Actually, it’s where I was lying in the woods this afternoon, after I realized the writing I was doing just was not happening. I had fallen into ‘I must write this article right now’.
When you’re in that space, the have-to-ness blocks your light, keeps you in the dark, and you can’t think straight. So no wonder the writing wasn’t flowing!
Finally recognizing this, I thought I’d go for a walk, but while putting on my boots, the phone rang.
My friend said she’d rung for a chat and told me, “I woke at 6am this morning and read my novel until 9!” “That’s because you’re retired,” I replied. “I’m not retired, I’m semi-retired,” she said, “I still see some clients remember.”
“You’ve not retired from seeing clients, you’ve retired from not having to do anything,” was my reply.
Light bulb moment.
For her – because she hadn’t thought about it like that before, and could see that really was true.
And for me, because I immediately wondered ‘is it possible to be retired right now, rather than waiting until retirement age?’
Here’s my internal dialogue about this, as I walked through the sunlit woods:
‘But I have to earn money, I have no choice about that, I must bring the money in to pay the bills. Hang on a minute, is that really true? What did I just write about in the Radical Income Welcome Toolkit? One of the 3 principles of Radical Income Welcome Thinking is that money can come from anywhere. So do I need to earn it?
’ OK – that question got parked to come back to later.
‘Yes, money can come from anywhere. Last month when there was less coming in from the business, my parents sent us all some cash from the sale of their house. This month, enough has come in already for all my bills. Next month – well, there’s plans afoot for that’. (Here I’m proving to myself that this principle is true).
‘Well, what about the 2nd principle then?’ – You are a spiritual being, having a human experience. Very common idea, not always remembered, let alone acted out of.

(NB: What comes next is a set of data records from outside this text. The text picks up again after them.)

/-- An OPEN that passes its checks replaces the slot's context as the last column of R24 gives it, with the class as it then stands and the tags and Post Sequence
read, writes the device half in the order of R35, and is answered DONE.
One that fails a check is answered with the status of the first that fails, in the order index state, slot number, FREE, class, recipe area, and changes nothing in
the Context Store (R14, R24, R33, R34, R35, R46, R47, R67).
That the slot number comes after the index state and before FREE is deduced (log entry 17); that the cells are written in ascending number is the model's choice (log
entry 29). -/
def Obligations.OpenRequest : Prop :=
  (∀ (s : State) (cell : ReqNo) (half : List Byte) (i : SlotNo) (n : Fin 8) (cls : ChunkClass) (start addr size : Nat) (tag : Tag)
      (rest : List TakenRequest),
      s.AtRequest cell (.openStream i.val n.val start addr size) tag rest → s.index.state = .ready → (s.slot i).state = .free →
      s.classes.get n = some cls → 64 ≤ size → size ≤ 65536 → addr % 64 = 0 → addr + 64 * size ≤ 2 ^ 64 → half.length = 640 →
      ∃ t, exec (.openStream cell half) s = .next t ∧
        s.Answered t cell tag
          ((List.finRange 16).flatMap (fun m => [HostWrite.cellStatus i m .done, HostWrite.cellTag i m (tagAt half (0x080 + 32 * m.val + 0x14))]) ++
            [.slotSeen i (field32 half 0x000), .slotConsumed i start, .slotSafe i start, .slotWritten i 0, .slotFinal i none,
              .slotMarks i { recipe := false, watch := false, state := false },
              .slotStats i { bytes := 0, resent := 0, chunks := 0, dupChunks := 0, dupBytes := 0, unindexed := 0, holds := 0 },
              .slotState i .active]) .done ∧
        State.OnlyAnswered { s with slots := (s.slots.set i
          { state := .active, reason := none, cls := cls, start := start, consumed := start, final := none, safe := start, watch := 0,
            chunker := { hash := 0, len := 0, window := [], fed := [], check := 0xFFFFFFFF, nextOrdinal := 0, finished := false },
            feed := [], pending := [], provList := [], provCount := 0, areaAddr := addr, areaSize := size, written := 0, taken := 0, stored := 0,
            seen := field32 half 0x000, idle := cls.idleLimit, inflight := 0, marks := { recipe := false, watch := false, state := false },
            stats := { bytes := 0, resent := 0, chunks := 0, dupChunks := 0, dupBytes := 0, unindexed := 0, holds := 0 }, extents := [],
            cells := Vector.ofFn fun m : Fin 16 => { done := tagAt half (0x080 + 32 * m.val + 0x14), status := .done, queued := none },
            shown := start }) } t rest) ∧
  ∀ (s : State) (cell : ReqNo) (half : List Byte) (slot cls start addr size : Nat) (tag : Tag) (rest : List TakenRequest) (status : Status),
    s.AtRequest cell (.openStream slot cls start addr size) tag rest →
    (s.index.state = .unformatted ∧ status = .unformatted ∨
      (s.index.state = .formatting ∨ s.index.state = .scanning) ∧ status = .busy ∨
      s.index.state = .ready ∧
        (1024 ≤ slot ∧ status = .range ∨
          ∃ i : SlotNo, i.val = slot ∧
            ((s.slot i).state ≠ .free ∧ status = .state ∨
              (s.slot i).state = .free ∧ status = .range ∧
                (8 ≤ cls ∨ (∃ n : Fin 8, n.val = cls ∧ s.classes.get n = none) ∨ size < 64 ∨ 65536 < size ∨ addr % 64 ≠ 0 ∨
                  2 ^ 64 < addr + 64 * size)))) →
    ∃ t, exec (.openStream cell half) s = .next t ∧ s.Answered t cell tag [] status ∧ s.OnlyAnswered t rest

/-- A CLOSE that passes its checks records and writes the Final Offset and is answered DONE, and the stream goes on by the cases of R37: finished at once with no
byte open, and then SETTLING or CLOSED with nothing pending; on the Run List with a final chunk due and room; else as it was.
The slot joins the tail of the Run List where it is eligible, not on it, and worked by no lane, and the Run List is as it was in every other case.
One that fails a check of R36 is answered with the status of the first that fails, and changes nothing (R8, R17, R27, R28, R33, R36, R37). -/
def Obligations.CloseRequest : Prop :=
  (∀ (s : State) (cell : ReqNo) (i : SlotNo) (final : Nat) (tag : Tag) (rest : List TakenRequest),
      s.AtRequest cell (.close i.val final) tag rest → (s.slot i).state.isOpen = true → (s.slot i).final = none →
      (s.slot i).consumed ≤ final → (∀ g ∈ (s.slot i).feed, g.offset + g.length ≤ final) → (s.slot i).chunker.finished = false →
      ∃ t ws, exec (.close cell) s = .next t ∧ s.Answered t cell tag (HostWrite.slotFinal i (some final) :: ws) .done ∧
        t.slot i = { s.slot i with
          final := some final, state := (t.slot i).state, chunker := (t.slot i).chunker, marks := (t.slot i).marks, shown := (t.slot i).shown } ∧
        t = { s with
          sweep := { s.sweep with flight := some (.requests rest) }, requests := t.requests, port := t.port, notice := t.notice, slots := t.slots,
          runList := t.runList } ∧
        (t.slot i).marks = (t.slot i).marksDue ∧ (∀ j, j ≠ i → t.slot j = s.slot j) ∧
        t.runList = (if (t.slot i).eligible = true ∧ i ∉ s.runList ∧ s.worked i = false then s.runList ++ [i] else s.runList) ∧
        ((s.slot i).consumed = final → (s.slot i).chunker.len = 0 →
          (t.slot i).chunker = { (s.slot i).chunker with finished := true } ∧ t.runList = s.runList ∧
          ((s.slot i).pending ≠ [] → (t.slot i).state = (s.slot i).state) ∧
          ((s.slot i).pending = [] →
            (t.slot i).state = if (s.slot i).stored = (s.slot i).written ∧ (s.slot i).inflight = 0 then .closed else .settling)) ∧
        ((s.slot i).consumed = final → 0 < (s.slot i).chunker.len →
          (t.slot i).chunker = (s.slot i).chunker ∧ (t.slot i).state = (s.slot i).state ∧
          ((s.slot i).pending.length < 8 → i ∈ t.runList ∨ s.worked i = true)) ∧
        ((s.slot i).consumed < final → (t.slot i).chunker = (s.slot i).chunker ∧ (t.slot i).state = (s.slot i).state)) ∧
  ∀ (s : State) (cell : ReqNo) (slot final : Nat) (tag : Tag) (rest : List TakenRequest) (status : Status),
    s.AtRequest cell (.close slot final) tag rest →
    (1024 ≤ slot ∧ status = .range ∨
      ∃ i : SlotNo, i.val = slot ∧
        ((s.slot i).state.isOpen = false ∧ status = .state ∨
          (s.slot i).state.isOpen = true ∧
            ((∃ f, (s.slot i).final = some f ∧ status = if f = final then .existing else .conflict) ∨
              (s.slot i).final = none ∧ status = .range ∧
                (final < (s.slot i).consumed ∨ ∃ g ∈ (s.slot i).feed, final < g.offset + g.length)))) →
    ∃ t, exec (.close cell) s = .next t ∧ s.Answered t cell tag [] status ∧ s.OnlyAnswered t rest

/-- An ABORT takes a slot that is ACTIVE, HELD, STALLED or SETTLING into ABORTING with reason REQUESTED, or through it to ABORTED, the device half written before
the answer DONE; in any other state it is answered STATE, and for a slot number above 1,023 RANGE, with no effect (R29, R30, R32, R33, R38, R132).
That the Abort Reason is written before the Consumed Offset, and the conditions decided once, is the model's choice (log entries 25 and 29). -/
def Obligations.AbortRequest : Prop :=
  ∀ (s : State) (cell : ReqNo) (slot : Nat) (tag : Tag) (rest : List TakenRequest), s.AtRequest cell (.abort slot) tag rest →
    (1024 ≤ slot → ∃ t, exec (.abort cell) s = .next t ∧ s.Answered t cell tag [] .range ∧ s.OnlyAnswered t rest) ∧
    ∀ i : SlotNo, i.val = slot →
      ((s.slot i).state.isLive = false →
        ∃ t, exec (.abort cell) s = .next t ∧ s.Answered t cell tag [] .state ∧ s.OnlyAnswered t rest) ∧
      ((s.slot i).state.isLive = true →
        ∃ t ws, exec (.abort cell) s = .next t ∧ s.Aborts t i .requested ∧ t.sweep = { s.sweep with flight := some (.requests rest) } ∧
          (t.slot i).marks = (t.slot i).marksDue ∧
          s.Answered t cell tag
            ([.slotReason i (some .requested), .slotConsumed i (s.slot i).consumed, .slotState i .aborting] ++ ws) .done)

/-- A RELEASE frees a slot that is CLOSED or ABORTED: the reason and Final Offset become absent and the condition set all false, and these and the State are
written before the answer DONE, the other counters and the statistics standing; an ABORTING slot is answered BUSY, any other STATE, and a slot number above 1,023
RANGE, with no effect (R33, R39, R46, R128, R163, R164).
The order of the two absences and the Consumed Offset is the model's choice (log entry 29). -/
def Obligations.ReleaseRequest : Prop :=
  ∀ (s : State) (cell : ReqNo) (slot : Nat) (tag : Tag) (rest : List TakenRequest), s.AtRequest cell (.release slot) tag rest →
    (1024 ≤ slot → ∃ t, exec (.release cell) s = .next t ∧ s.Answered t cell tag [] .range ∧ s.OnlyAnswered t rest) ∧
    ∀ i : SlotNo, i.val = slot →
      ((s.slot i).state = .aborting → ∃ t, exec (.release cell) s = .next t ∧ s.Answered t cell tag [] .busy ∧ s.OnlyAnswered t rest) ∧
      ((s.slot i).state = .free ∨ (s.slot i).state.isLive = true →
        ∃ t, exec (.release cell) s = .next t ∧ s.Answered t cell tag [] .state ∧ s.OnlyAnswered t rest) ∧
      ((s.slot i).state = .closed ∨ (s.slot i).state = .aborted →
        ∃ t ws, exec (.release cell) s = .next t ∧
          s.Answered t cell tag
            ([.slotReason i none, .slotFinal i none, .slotConsumed i (s.slot i).consumed, .slotState i .free,
              .slotMarks i { recipe := false, watch := false, state := false }] ++ ws) .done ∧
          (ws = if s.notice.ready.get i = true then [.readyWord (i.val / 32) (readyWord t.notice.ready (i.val / 32))] else []) ∧
          State.OnlyAnswered { s with
            notice := { s.notice with ready := s.notice.ready.set i false }
            slots := (s.slots.set i { s.slot i with
              state := .free, reason := none, final := none, extents := [], marks := { recipe := false, watch := false, state := false },
              shown := (s.slot i).consumed }) } t rest)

I stopped walking. I listened to the sound of the birds; felt the sun on my face; admired the sweet green of the new leaves. Noticed a spot off the path where I could lie down. Being – just being. Being the truth of who is here, in this body. Experiencing through the body’s senses the light and warmth of the sun, the solidity of the earth under my back, the chirps of the birds, the buzzing of a nearby fly, the beauty of the canopy of trees above me.
In the peace of being, the ‘having to’ melted away. It was all in the mind. The need to bring in the money is just that, a need from the mind.
Mind counteracted: ‘Yes, but what about next month, and next year for that matter? And what about all those debts?’
But mind had been seen through, and there was no engaging with these thoughts, which meant they came for a visit, and then passed on, having received no interest.
The lying down in the woods turned into a little 15 minute nap (nothing like being able to do that when you feel like it!) and then on waking, I was up and walking on back to the house.
Came to the computer and here is the article. It could have been any article, because the light had broken through the darkness of the constricting thoughts and being-ness was there, as always.
Moral of the story: You can retire, right now, in this moment, from ‘having to…’.
Next time you notice you’ve fallen into this way of thinking (and especially if it’s about money, which is the most pervasive thing in our society), retreat back from the thoughts.
Read this post again, or sign up for The Radical Income Welcome Toolkit, which will give you opportunities to Be, and also practical actions to take.
Be, instead of doing, and notice how beautiful the doing becomes when you choose to focus on what is here now, in the moment.